§ **Entries shown**:
-- ==== Sys2Proof/Laws/State.lean ====
section
/-! SUPPORT. Laws of the state: what each primitive update leaves in each other field, and that reset is canonical. -/

namespace Sys2Proof.Machine

theorem reset_memWf : memWf State.reset = true := by decide

/-! ## Each field after each update -/

section

section
variable {s : State} {k : Nat} {c : Nat} {x : ConvX}
@[simp] theorem State.setConv_board : (s.setConv k c x).board = s.board := rfl
@[simp] theorem State.setConv_pages : (s.setConv k c x).pages = s.pages := rfl
@[simp] theorem State.setConv_shadows : (s.setConv k c x).shadows = s.shadows := rfl
@[simp] theorem State.setConv_waits : (s.setConv k c x).waits = s.waits := rfl
@[simp] theorem State.setConv_doms : (s.setConv k c x).doms = s.doms := rfl
@[simp] theorem State.setConv_beam : (s.setConv k c x).beam = s.beam := rfl
@[simp] theorem State.setConv_gens : (s.setConv k c x).gens = s.gens := rfl
@[simp] theorem State.setConv_rods : (s.setConv k c x).rods = s.rods := rfl
@[simp] theorem State.setConv_links : (s.setConv k c x).links = s.links := rfl
@[simp] theorem State.setConv_safe : (s.setConv k c x).safe = s.safe := rfl
@[simp] theorem State.setConv_digs : (s.setConv k c x).digs = s.digs := rfl
@[simp] theorem State.setConv_caps : (s.setConv k c x).caps = s.caps := rfl
@[simp] theorem State.setConv_mem : (s.setConv k c x).mem = s.mem := rfl
@[simp] theorem State.setConv_common : (s.setConv k c x).common = s.common := rfl
@[simp] theorem State.setConv_recks : (s.setConv k c x).recks = s.recks := rfl
@[simp] theorem State.setConv_reckMem : (s.setConv k c x).reckMem = s.reckMem := rfl
@[simp] theorem State.setConv_loops : (s.setConv k c x).loops = s.loops := rfl
@[simp] theorem State.setConv_vsms : (s.setConv k c x).vsms = s.vsms := rfl
@[simp] theorem State.setConv_pcnts : (s.setConv k c x).pcnts = s.pcnts := rfl
@[simp] theorem State.setConv_bead : (s.setConv k c x).bead = s.bead := rfl
@[simp] theorem State.setConv_home : (s.setConv k c x).home = s.home := rfl
@[simp] theorem State.setConv_mbus : (s.setConv k c x).mbus = s.mbus := rfl
@[simp] theorem State.setConv_cells : (s.setConv k c x).cells = s.cells := rfl
@[simp] theorem State.setConv_modReps : (s.setConv k c x).modReps = s.modReps := rfl
@[simp] theorem State.setConv_tallies : (s.setConv k c x).tallies = s.tallies := rfl
@[simp] theorem State.setConv_cea : (s.setConv k c x).cea = s.cea := rfl
@[simp] theorem State.setConv_eis : (s.setConv k c x).eis = s.eis := rfl
@[simp] theorem State.setConv_rest : (s.setConv k c x).rest = s.rest := rfl
@[simp] theorem State.setConv_sensors : (s.setConv k c x).sensors = s.sensors := rfl
@[simp] theorem State.setConv_crossings : (s.setConv k c x).crossings = s.crossings := rfl
@[simp] theorem State.setConv_steppers : (s.setConv k c x).steppers = s.steppers := rfl
@[simp] theorem State.setConv_flinks : (s.setConv k c x).flinks = s.flinks := rfl
@[simp] theorem State.setConv_router : (s.setConv k c x).router = s.router := rfl
@[simp] theorem State.setConv_keys : (s.setConv k c x).keys = s.keys := rfl
@[simp] theorem State.setConv_sess : (s.setConv k c x).sess = s.sess := rfl
@[simp] theorem State.setConv_gate : (s.setConv k c x).gate = s.gate := rfl
@[simp] theorem State.setConv_eths : (s.setConv k c x).eths = s.eths := rfl
@[simp] theorem State.setConv_store : (s.setConv k c x).store = s.store := rfl
@[simp] theorem State.setConv_evtQueue : (s.setConv k c x).evtQueue = s.evtQueue := rfl
@[simp] theorem State.setConv_cf : (s.setConv k c x).cf = s.cf := rfl
@[simp] theorem State.setConv_pairMem : (s.setConv k c x).pairMem = s.pairMem := rfl
@[simp] theorem State.setConv_hwPosts : (s.setConv k c x).hwPosts = s.hwPosts := rfl
@[simp] theorem State.setConv_proc : (s.setConv k c x).proc = s.proc := rfl
@[simp] theorem State.setConv_sup : (s.setConv k c x).sup = s.sup := rfl
@[simp] theorem State.setConv_bist : (s.setConv k c x).bist = s.bist := rfl
@[simp] theorem State.setConv_boot : (s.setConv k c x).boot = s.boot := rfl
@[simp] theorem State.setConv_out : (s.setConv k c x).out = s.out := rfl
@[simp] theorem State.setConv_freeCtr : (s.setConv k c x).freeCtr = s.freeCtr := rfl
@[simp] theorem State.setConv_pending : (s.setConv k c x).pending = s.pending := rfl
end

§ **What to produce**: Exactly as written, repeat each line from the beginning of the data above to the line containing "namespace Sys2Proof.Machine", inclusive.

§ **Result**:
-- ==== Sys2Proof/Laws/State.lean ====
section
/-! SUPPORT. Laws of the state: what each primitive update leaves in each other field, and that reset is canonical. -/

namespace Sys2Proof.Machine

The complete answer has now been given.